Nokia 3.1 Plus
- Brand: Nokia
- Developer: HMD Global
- Manufacturer: Foxconn
- Type: Smartphone
- Family: Single digit Series
- First released: October 2018
- Predecessor: Nokia 3
- Related: Nokia 3.1 Nokia 6.1 Plus
- Dimensions: 156.9 mm (6.18 in) H 76.4 mm (3.01 in) W 8.2 mm (0.32 in) D
- Weight: 180 g (6 oz)
- Operating system: Original: Android 8.1 "Oreo" Current: Android 10 (Android One)
- System-on-chip: Global edition - MediaTek MT6762N(12nm), US edition - Qualcomm Snapdragon 439(12nm)
- CPU: Octa-Core Cortex-A53, Global edition @ 2.0 GHz, US edition 2 cores @ 1.95 GHz, 6 cores @ 1.45 GHz
- GPU: Global edition PowerVR GE8320, US edition Adreno 505
- Memory: 2/3 GB
- Storage: 16/32 GB
- Removable storage: microSDXC, expandable up to 256 GB
- Battery: 3,500 mAh Non-removable, Li-ion
- Rear camera: 13 MP AF, F/2.0, LED Flash 5 MP Depth Sensor, F/2.4
- Front camera: 8 MP AF, F/2.2
- Display: 6.0 in (150 mm) diagonal IPS LCD, with scratch-resistant Corning Gorilla Glass 1440x720 px 18:9 aspect ratio 268 ppi
- Sound: 3.5 mm jack Single speaker
- Connectivity: Micro USB (USB 2.0), USB OTG, Wi-Fi, Bluetooth, GPS
- Data inputs: Multi-touch screen Fingerprint rear-mountedAccelerometer Ambient light sensor Digital Compass Gyroscope Proximity sensor
- Website: www.hmd.com/en_int/nokia-3-plus

= Nokia 3.1 Plus =

2018 smartphone by HMD Global

Nokia 3.1 Plus is a Nokia branded smartphone from HMD Global and is the larger variant of the Nokia 3.1. It was publicly introduced in October 2018 and is aimed at the budget smartphone market.
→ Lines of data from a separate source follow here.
-- ==== Sys2Proof/Machine/Space.lean ====
section
/-! DEFINITION. MU: the management space, what a read returns, what a write does, and RESTART
(10_management_space_and_commands.md, Tables 11-5 to 11-8). -/

namespace Sys2Proof.Machine

/-! ### The map (R166) -/

inductive Region where
  | identity | settings | status | counters | command | windows | nodes | exchanges | tags
  deriving DecidableEq, Repr

/-- First offset of a region (R166). -/
def Region.base : Region → Nat
  | .identity => 0x000000
  | .settings => 0x000100
  | .status => 0x000200
  | .counters => 0x000300
  | .command => 0x000400
  | .windows => 0x001000
  | .nodes => 0x002000
  | .exchanges => 0x003000
  | .tags => 0x004000

/-- Size of a region in bytes (R166). -/
def Region.size : Region → Nat
  | .identity => 14
  | .settings => 7
  | .status => 19
  | .counters => 26
  | .command => 2
  | .windows => 512
  | .nodes => 512
  | .exchanges => 128
  | .tags => 256

/-- A region that may be read: all but the command region (R166). -/
def Region.readable (r : Region) : Bool := r != .command

/-- A region that may be written (R166). -/
def Region.writable (r : Region) : Bool := r == .settings || r == .command || r == .windows || r == .nodes

def Region.all : List Region := [.identity, .settings, .status, .counters, .command, .windows, .nodes, .exchanges, .tags]

/-- The region that holds every offset of an access; none when an offset is unmapped (R166 check 1). -/
def regionOf (offset length : Nat) : Option Region :=
  Region.all.find? fun r => r.base ≤ offset && offset + length ≤ r.base + r.size

/-- Check 3 of R166: whole images from their first byte, both bytes of the command. -/
def Region.aligned (r : Region) (offset length : Nat) : Bool :=
  match r with
  | .windows => (offset - r.base) % 32 = 0 && length % 32 = 0
  | .nodes => (offset - r.base) % 16 = 0 && length % 16 = 0
  | .command => length = 2
  | _ => true

/-- Detail of FAULT ACCESS: the region's first offset divided by 256 (R166). -/
def Region.accessDetail (r : Region) : BitVec 16 := BitVec.ofNat 16 (r.base / 256)

/-- Checks 1 and 2 of R166 for a read. -/
def readRegion (offset length : Nat) : Except (FaultCode × BitVec 16) Region :=
  match regionOf offset length with
  | none => .error (.range, 0)
  | some r => if r.readable then .ok r else .error (.access, r.accessDetail)

/-- Checks 1 to 3 of R166 for a write. -/
def writeRegion (offset length : Nat) : Except (FaultCode × BitVec 16) Region :=
  match regionOf offset length with
  | none => .error (.range, 0)
  | some r =>
    if r.writable = false then .error (.access, r.accessDetail)
    else if r.aligned offset length = false then .error (refusedDetail 0 .align)
    else .ok r

/-! ### What a read returns -/

/-- The identity values (R170). -/
def identityBytes : List Byte := [0x0E, 0x7A, 0x04, 0x08, 0x01, 8, 16, 32, 32, 4, 32, 16, 0x04, 0x00]

/-- The settings (R171). -/
def Settings.bytes (t : Settings) : List Byte :=
  [t.hold, t.retention, t.segmentHold, t.linkLoss, t.station, t.permit, t.mask]

/-- How many records stand in a state (R43, R173). -/
def State.exchangeCount (s : State) (st : ExchangeState) : Nat := countIx 8 fun i => (s.record i).state == st

/-- The status region (R173). -/
def State.statusBytes (s : State) : List Byte :=
  [BitVec.ofNat 8 s.tp.link.code, s.lp.lrate.setWidth 8] ++ beBytes 2 s.tp.nodeId.toNat ++ [s.tp.rateClass]
    ++ beBytes 2 s.tp.pieceMax.toNat
    ++ [creditAvailable s.tp.requestLimit s.tp.requestConsumed, creditAvailable s.tp.pushLimit s.tp.pushConsumed]
    ++ [ExchangeState.free, .queued, .active, .ready, .answered].map (fun st => BitVec.ofNat 8 (s.exchangeCount st))
    ++ [BitVec.ofNat 8 s.pq.pushes.length] ++ beBytes 2 s.pq.bytesHeld
    ++ [BitVec.ofNat 8 s.nu.queue.length, bitAt s.nu.overrun 0]

/-- The counters, each high byte first (R174). -/
def State.counterBytes (s : State) : List Byte := s.mu.counters.toList.flatMap fun c => beBytes 2 c.toNat

/-- Result class, FAULT code and detail of the exchange view (Table 11-7). -/
def ExchangeResult.view : ExchangeResult → Nat × Byte × BitVec 16
  | .pending => (0, 0, 0)
  | .ok => (1, 0, 0)
  | .fault code detail => (2, code.code, detail)

/-- The 16 bytes of a record in the exchange view; a FREE record reads as zeros (R43, Table 11-7). -/
def Exchange.view (e : Exchange) : List Byte :=
  match e.state with
  | .free => List.replicate 16 0
  | _ =>
    [BitVec.ofNat 8 (e.state.code * 32 + e.slot.val),
     BitVec.ofNat 8 (e.kind.code * 16 + e.xno.toNat),
     BitVec.ofNat 8 e.window.val + bitAt e.relaxed 4 + bitAt e.retain.isSome 5 + bitAt (e.retain == some true) 6
       + bitAt e.abandoned 7]
    ++ beBytes 5 e.addr.toNat
    ++ [BitVec.ofNat 8 e.requestedLength, BitVec.ofNat 8 (e.issueLength - 1)]
    ++ beBytes 2 e.nextOffset
    ++ [BitVec.ofNat 8 (e.result.view.1 * 64 + e.piecesIssued * 8 + e.outstanding), e.result.view.2.1]
    ++ beBytes 2 e.result.view.2.2.toNat

/-- The 8 bytes of a tag in the tag view; a FREE tag reads as zeros (R116, Table 11-8). With no owner the owner record bits, which the
spec does not state, read as zero (log 29). -/
def Tag.view (t : Tag) : List Byte :=
  match t.state with
  | .free => List.replicate 8 0
  | _ =>
    [BitVec.ofNat 8 (t.state.code * 64 + t.kind.code * 16 + (match t.owner with | some i => 8 + i.val | none => 0)),
     BitVec.ofNat 8 t.slot.val, BitVec.ofNat 8 t.start, BitVec.ofNat 8 (t.length - 1)]
    ++ beBytes 2 t.received ++ [t.timeout, 0]

/-- The image of a node slot as it reads now (R60). -/
def State.nodeImage (s : State) (i : SlotIx) : List Byte := (look s.tu.nodes i).image (s.inUse i) (s.cu.busyCount i)

/-- All bytes of a region, from its first offset; the command region is not read (R166). -/
def State.regionBytes (s : State) : Region → List Byte
  | .identity => identityBytes
  | .settings => s.mu.settings.bytes
  | .status => s.statusBytes
  | .counters => s.counterBytes
  | .command => []
  | .windows => s.tu.windows.toList.flatMap Window.image
  | .nodes => (List.finRange 32).flatMap s.nodeImage
  | .exchanges => s.xu.records.toList.flatMap Exchange.view
  | .tags => s.cu.tags.toList.flatMap Tag.view

/-- A read: the bytes covered, or the failing check (R166, R167). -/
def State.readSpace (s : State) (offset length : Nat) : Except (FaultCode × BitVec 16) (List Byte) :=
  match readRegion offset length with
  | .error e => .error e
  | .ok r => .ok (slice (s.regionBytes r) (offset - r.base) length)

/-! ### Settings (R171) -/

/-- A byte is within the values of the settings field at a place (R171). -/
def settingOk (place : Nat) (b : Byte) : Bool :=
  match place with
  | 0 => 1 ≤ b.toNat
  | 1 => 1 ≤ b.toNat
  | 2 => 1 ≤ b.toNat
  | 3 => 1 ≤ b.toNat && b.toNat ≤ 15
  | 4 => 1 ≤ b.toNat && b.toNat ≤ 30
  | 5 => b.toNat ≤ 1
  | 6 => b.toNat ≤ 0x7F
  | _ => false

/-- The settings with the field at a place set. -/
def Settings.set (place : Nat) (b : Byte) (t : Settings) : Settings :=
  match place with
  | 0 => { t with hold := b }
  | 1 => { t with retention := b }
  | 2 => { t with segmentHold := b }
  | 3 => { t with linkLoss := b }
  | 4 => { t with station := b }
  | 5 => { t with permit := b }
  | 6 => { t with mask := b }
  | _ => t

/-- The first field refused, by its place (R171). -/
def firstBadSetting : Nat → List Byte → Option Nat
  | _, [] => none
  | place, b :: bs => if settingOk place b then firstBadSetting (place + 1) bs else some place

/-- Every field covered takes its byte (R171). -/
def Settings.setRun : Nat → List Byte → Settings → Settings
  | _, [], t => t
  | place, b :: bs, t => Settings.setRun (place + 1) bs (t.set place b)

/-- A write that starts at a settings place covers the station field. -/
def coversStation (place length : Nat) : Bool := place ≤ 4 && 4 < place + length

/-! ### RESTART (R176) -/

/-- A RESTART takes effect, block by block (R17, R42, R78, R95, R114, R130, R143, R176). Piece results that XU has not yet taken
go with their exchanges (log 5); the blocks take it in one step (log 26). -/
def State.restarted (s : State) : State :=
  let s₁ := s.bump .pushBytesCut s.pq.unissuedBytes
  let s₂ := s₁.onLp fun l => { l with lastReply := none }
  let s₃ := s₂.onXu fun _ => { records := Vector.replicate 8 Exchange.free, answerOrder := [] }
  let s₄ := s₃.onPq fun _ => { pushes := [] }
  let s₅ := s₄.onIa fun a => { a with orderList := [] }
  let s₆ := (s₅.onCu CompletionUnit.restarted).buffersInvalidated
  (s₆.onNu NoticeUnit.emptied).onReports fun r => { r with pieceResults := [] }

/-! ### Writes -/

/-- What a write leaves to be done by the port it came from: nothing, the station change (R7), RESTART (R176), SEGRESET (R177). -/
inductive Deferred where
  | nothing | station | restart | segreset
  deriving DecidableEq, Repr

/-- A command of the command region (R175). -/
def State.runCommand (code arg : Byte) (s : State) : Except (FaultCode × BitVec 16) (State × Deferred) :=
  match code.toNat with
  | 1 => .ok (s, .restart)
  | 2 => .ok (s, .segreset)
  | 3 => .ok (s.onMu fun m => { m with counters := Vector.replicate 13 0 }, .nothing)
  | 4 =>
    match s.clearQuietSlot arg with
    | .ok s₁ => .ok (s₁.arbitrate, .nothing)
    | .error e => .error e
  | 5 => .ok (s.flushed, .nothing)
  | 6 => .ok (s.onNu NoticeUnit.emptied, .nothing)
  | _ => .error (refusedDetail code.toNat .badValue)

/-- A write to the settings region (R171). -/
def State.writeSettings (place : Nat) (data : List Byte) (s : State) : Except (FaultCode × BitVec 16) (State × Deferred) :=
  match firstBadSetting place data with
  | some bad => .error (refusedDetail bad .badValue)
  | none =>
    .ok (s.onMu fun m => { m with settings := m.settings.setRun place data },
      if coversStation place data.length then .station else .nothing)

/-- A write to the space: judged by R166, then applied whole or refused; IA judges again after a node image write (R85). -/
def State.writeSpace (offset : Nat) (data : List Byte) (s : State) : Except (FaultCode × BitVec 16) (State × Deferred) :=
  match writeRegion offset data.length with
  | .error e => .error e
  | .ok .settings => s.writeSettings (offset - Region.settings.base) data
  | .ok .command => s.runCommand (byteAt data 0) (byteAt data 1)
  | .ok .windows =>
    match s.loadWindows ((offset - Region.windows.base) / 32) (partsOf 32 (data.length / 32) data) with
    | .ok s₁ => .ok (s₁, .nothing)
    | .error e => .error e
  | .ok .nodes =>
    match s.loadNodes ((offset - Region.nodes.base) / 16) (partsOf 16 (data.length / 16) data) with
    | .ok s₁ => .ok (s₁.arbitrate, .nothing)
    | .error e => .error e
  | .ok .identity => .error (.access, Region.identity.accessDetail)
  | .ok .status => .error (.access, Region.status.accessDetail)
  | .ok .counters => .error (.access, Region.counters.accessDetail)
  | .ok .exchanges => .error (.access, Region.exchanges.accessDetail)
  | .ok .tags => .error (.access, Region.tags.accessDetail)

/-! ### The trunk port of the space (R168) -/

/-- CPL status of a refused access (R168). -/
def refusalStatus : FaultCode → Byte
  | .range => 3
  | _ => 2

/-- The CPL that answers a request: status, remaining 0, payload (R168). -/
def MgmtRequest.answer (r : MgmtRequest) (status : Byte) (payload : List Byte) : Packet :=
  .cpl r.source r.tag status 0 payload

/-- The CPL of a refusal: the code and detail the line would receive (R168). -/
def MgmtRequest.refusal (r : MgmtRequest) (e : FaultCode × BitVec 16) : Packet :=
  r.answer (refusalStatus e.1) (faultPayload e.1 e.2)

/-- MU raises a class 3 claim (R92, R168). -/
def State.claimCpl (p : Packet) (slot : MgmtIx) (segreset : Bool) (s : State) : State :=
  s.onIa fun a => { a with cplClaims := a.cplClaims ++ [⟨p, slot, true, segreset⟩] }

/-- What a trunk write leaves to be done once its claim is raised (R7, R176, R177). A station write puts the setting in force at once,
also where it repeats the value that the setting already holds (log 28). -/
def State.afterTrunkWrite (d : Deferred) (s : State) : State :=
  match d with
  | .nothing => s
  | .station => s.onLp fun l => { l with station := s.mu.settings.station }
  | .restart => s.restarted
  | .segreset => s

/-- MU serves one held request: the permit, the address, the region checks (R168). -/
def State.serve (slot : MgmtIx) (r : MgmtRequest) (s : State) : State :=
  let offset := r.addr.toNat % 2 ^ 24
  if s.mu.settings.permit = 0 then s.claimCpl (r.refusal (refusedDetail 0 .permit)) slot false
  else if 2 ^ 24 ≤ r.addr.toNat then s.claimCpl (r.refusal (.range, 0)) slot false
  else
    match r.body with
    | .rqr count =>
      match s.readSpace offset count.toNat with
      | .ok bytes => s.claimCpl (r.answer 0 bytes) slot false
      | .error e => s.claimCpl (r.refusal e) slot false
    | .rqw payload =>
      match s.writeSpace offset payload with
      | .ok (s₁, d) => (s₁.claimCpl (r.answer 0 []) slot (d == .segreset)).afterTrunkWrite d
      | .error e => s.claimCpl (r.refusal e) slot false

/-- MU takes the oldest held request it has not yet taken, and IA judges the claims (R90, R168). -/
def State.serveNext (s : State) : State :=
  match s.tp.unserved with
  | [] => s
  | slot :: rest =>
    let s₁ := s.onTp fun t => { t with unserved := rest }
    match look s.tp.slots slot with
    | none => s₁
    | some r => (s₁.serve slot r).arbitrate

end Sys2Proof.Machine
end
One of its most visible features is the presence of a rear mount fingerprint sensor and dual cameras.

This phone is part of Google's Android One program, meaning it will receive at least 2 years of software updates and 3 years of security updates.

== Reception ==
This phone was relatively well received, often being praised for its build quality, display, battery life, and camera, although performance was generally criticized for being sluggish. It has also been criticised for its lack of fast charging and having a MicroUSB port instead of USB C. The Nokia 3.1 Plus also happens to be among the first to be available through a US carrier, Cricket Wireless, making it more accessible to a wider range of people.